Je vous ai déjà parlé d’Amy Eskridge. De la scientifique de 34 ans qu’on a retrouvée à Huntsville, Alabama, une balle dans la tête, un matin de juin 2022. De sa vidéo prémonitoire. Du texto qu’elle avait envoyé un mois plus tôt à un ancien officier du renseignement britannique : “Si on vous dit que je me suis suicidée, ne le croyez surtout pas.”
Mais cette semaine, le dossier change complètement de dimension. Parce que Franc Milburn, l’ex-parachutiste britannique qui a recueilli ses confidences, a ouvert ses archives. Et ce qui en sort dépasse la simple chronique d’un meurtre maquillé.

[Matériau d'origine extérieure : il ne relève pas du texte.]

-- ==== Sys2Proof/Machine/Dispatch.lean ====
section
/-! DEFINITION. The dispatch: one arm per command, each one call of the command's meaning. -/

namespace Sys2Proof.Machine

def exec (i : Instr) (s : State) : Host.Outcome State Fault Refusal :=
  match i with
  -- Machine/Limb.lean
  | .adc64 rd ra rb rc => Sys2Proof.Machine.execAdc64 rd ra rb rc s
  | .sbb64 rd ra rb rc => Sys2Proof.Machine.execSbb64 rd ra rb rc s
  | .wmul64 rd ra rb => Sys2Proof.Machine.execWmul64 rd ra rb s
  | .mac64 rd ra rb rc => Sys2Proof.Machine.execMac64 rd ra rb rc s
  | .divmod128 rd ra rb => Sys2Proof.Machine.execDivmod128 rd ra rb s
  | .divmod128x64 rd ra rb => Sys2Proof.Machine.execDivmod128x64 rd ra rb s
  | .ldi rd imm16 => Sys2Proof.Machine.execLdi rd imm16 s
  | .limbget rd ra k => Sys2Proof.Machine.execLimbget rd ra k s
  | .limbset rd ra rb k => Sys2Proof.Machine.execLimbset rd ra rb k s
  -- Machine/Arith.lean
  | .add128 rd ra rb => Sys2Proof.Machine.execAdd128 rd ra rb s
  | .sub128 rd ra rb => Sys2Proof.Machine.execSub128 rd ra rb s
  | .mul128 rd ra rb => Sys2Proof.Machine.execMul128 rd ra rb s
  | .div128 rd ra rb => Sys2Proof.Machine.execDiv128 rd ra rb s
  | .rem128 rd ra rb => Sys2Proof.Machine.execRem128 rd ra rb s
  | .muldiv128 rd ra rb rc => Sys2Proof.Machine.execMuldiv128 rd ra rb rc s
  | .pow128 rd ra rb => Sys2Proof.Machine.execPow128 rd ra rb s
  | .sqrt128 rd ra => Sys2Proof.Machine.execSqrt128 rd ra s
  -- Machine/Bitwise.lean
  | .and128 rd ra rb => Sys2Proof.Machine.execAnd128 rd ra rb s
  | .or128 rd ra rb => Sys2Proof.Machine.execOr128 rd ra rb s
  | .xor128 rd ra rb => Sys2Proof.Machine.execXor128 rd ra rb s
  | .not128 rd ra => Sys2Proof.Machine.execNot128 rd ra s
  | .shl128 rd ra rb => Sys2Proof.Machine.execShl128 rd ra rb s
  | .shr128 rd ra rb => Sys2Proof.Machine.execShr128 rd ra rb s
  | .shli128 rd ra imm16 => Sys2Proof.Machine.execShli128 rd ra imm16 s
  | .shri128 rd ra imm16 => Sys2Proof.Machine.execShri128 rd ra imm16 s
  | .clz128 rd ra => Sys2Proof.Machine.execClz128 rd ra s
  | .ctz128 rd ra => Sys2Proof.Machine.execCtz128 rd ra s
  -- Machine/Compare.lean
  | .cmpeq128 rd ra rb => Sys2Proof.Machine.execCmpeq128 rd ra rb s
  | .cmplt128 rd ra rb => Sys2Proof.Machine.execCmplt128 rd ra rb s
  | .cmple128 rd ra rb => Sys2Proof.Machine.execCmple128 rd ra rb s
  | .cmpgt128 rd ra rb => Sys2Proof.Machine.execCmpgt128 rd ra rb s
  | .cmpge128 rd ra rb => Sys2Proof.Machine.execCmpge128 rd ra rb s
  -- Machine/Arith.lean
  | .inc128 rd => Sys2Proof.Machine.execInc128 rd s
  | .dec128 rd => Sys2Proof.Machine.execDec128 rd s
  -- Machine/Compare.lean
  | .set128 rd ra => Sys2Proof.Machine.execSet128 rd ra s
  -- Machine/Convert.lean
  | .from128 rd ra t => Sys2Proof.Machine.execFrom128 rd ra t s
  | .to128 rd ra t => Sys2Proof.Machine.execTo128 rd ra t s
  -- Machine/Serialize.lean
  | .bldle128 rd ra rb => Sys2Proof.Machine.execBldle128 rd ra rb s
  | .bldbe128 rd ra rb => Sys2Proof.Machine.execBldbe128 rd ra rb s
  | .bstle128 rs ra rb => Sys2Proof.Machine.execBstle128 rs ra rb s
  | .bstbe128 rs ra rb => Sys2Proof.Machine.execBstbe128 rs ra rb s
  | .parse128 rd ra rb radix => Sys2Proof.Machine.execParse128 rd ra rb radix s
  | .fmt128 rd ra rb radix => Sys2Proof.Machine.execFmt128 rd ra rb radix s
  -- Machine/Arith.lean
  | .add256 rd ra rb => Sys2Proof.Machine.execAdd256 rd ra rb s
  | .sub256 rd ra rb => Sys2Proof.Machine.execSub256 rd ra rb s
  | .mul256 rd ra rb => Sys2Proof.Machine.execMul256 rd ra rb s
  | .div256 rd ra rb => Sys2Proof.Machine.execDiv256 rd ra rb s
  | .rem256 rd ra rb => Sys2Proof.Machine.execRem256 rd ra rb s
  | .pow256 rd ra rb => Sys2Proof.Machine.execPow256 rd ra rb s
  | .sqrt256 rd ra => Sys2Proof.Machine.execSqrt256 rd ra s
  -- Machine/Bitwise.lean
  | .and256 rd ra rb => Sys2Proof.Machine.execAnd256 rd ra rb s
  | .or256 rd ra rb => Sys2Proof.Machine.execOr256 rd ra rb s
  | .xor256 rd ra rb => Sys2Proof.Machine.execXor256 rd ra rb s
  | .not256 rd ra => Sys2Proof.Machine.execNot256 rd ra s
  | .shl256 rd ra rb => Sys2Proof.Machine.execShl256 rd ra rb s
  | .shr256 rd ra rb => Sys2Proof.Machine.execShr256 rd ra rb s
  | .shli256 rd ra imm16 => Sys2Proof.Machine.execShli256 rd ra imm16 s
  | .shri256 rd ra imm16 => Sys2Proof.Machine.execShri256 rd ra imm16 s
  | .clz256 rd ra => Sys2Proof.Machine.execClz256 rd ra s
  | .ctz256 rd ra => Sys2Proof.Machine.execCtz256 rd ra s
  -- Machine/Compare.lean
  | .cmpeq256 rd ra rb => Sys2Proof.Machine.execCmpeq256 rd ra rb s
  | .cmplt256 rd ra rb => Sys2Proof.Machine.execCmplt256 rd ra rb s
  | .cmple256 rd ra rb => Sys2Proof.Machine.execCmple256 rd ra rb s
  | .cmpgt256 rd ra rb => Sys2Proof.Machine.execCmpgt256 rd ra rb s
  | .cmpge256 rd ra rb => Sys2Proof.Machine.execCmpge256 rd ra rb s
  -- Machine/Arith.lean
  | .inc256 rd => Sys2Proof.Machine.execInc256 rd s
  | .dec256 rd => Sys2Proof.Machine.execDec256 rd s
  -- Machine/Compare.lean
  | .set256 rd ra => Sys2Proof.Machine.execSet256 rd ra s
  -- Machine/Convert.lean
  | .from256 rd ra t => Sys2Proof.Machine.execFrom256 rd ra t s
  | .to256 rd ra t => Sys2Proof.Machine.execTo256 rd ra t s
  -- Machine/Serialize.lean
  | .bldle256 rd ra rb => Sys2Proof.Machine.execBldle256 rd ra rb s
  | .bldbe256 rd ra rb => Sys2Proof.Machine.execBldbe256 rd ra rb s
  | .bstle256 rs ra rb => Sys2Proof.Machine.execBstle256 rs ra rb s
  | .bstbe256 rs ra rb => Sys2Proof.Machine.execBstbe256 rs ra rb s
  | .parse256 rd ra rb radix => Sys2Proof.Machine.execParse256 rd ra rb radix s
  | .fmt256 rd ra rb radix => Sys2Proof.Machine.execFmt256 rd ra rb radix s

end Sys2Proof.Machine
end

On y trouve le nom technique de l’arme qui l’aurait brûlée. La composition exacte du dispositif — cinq batteries de voiture branchées en série, émetteur en bande K, tout ça embarqué dans un SUV. On y trouve l’identité du profil qui a analysé ses blessures : un ancien agent de la CIA, spécialiste en armement, membre de son propre laboratoire. On y trouve la liste de ses collègues harcelés, drogués, cambriolés. On y trouve le nom du donneur d’ordre présumé — pas Moscou, pas Pékin, pas Téhéran. Une entreprise américaine.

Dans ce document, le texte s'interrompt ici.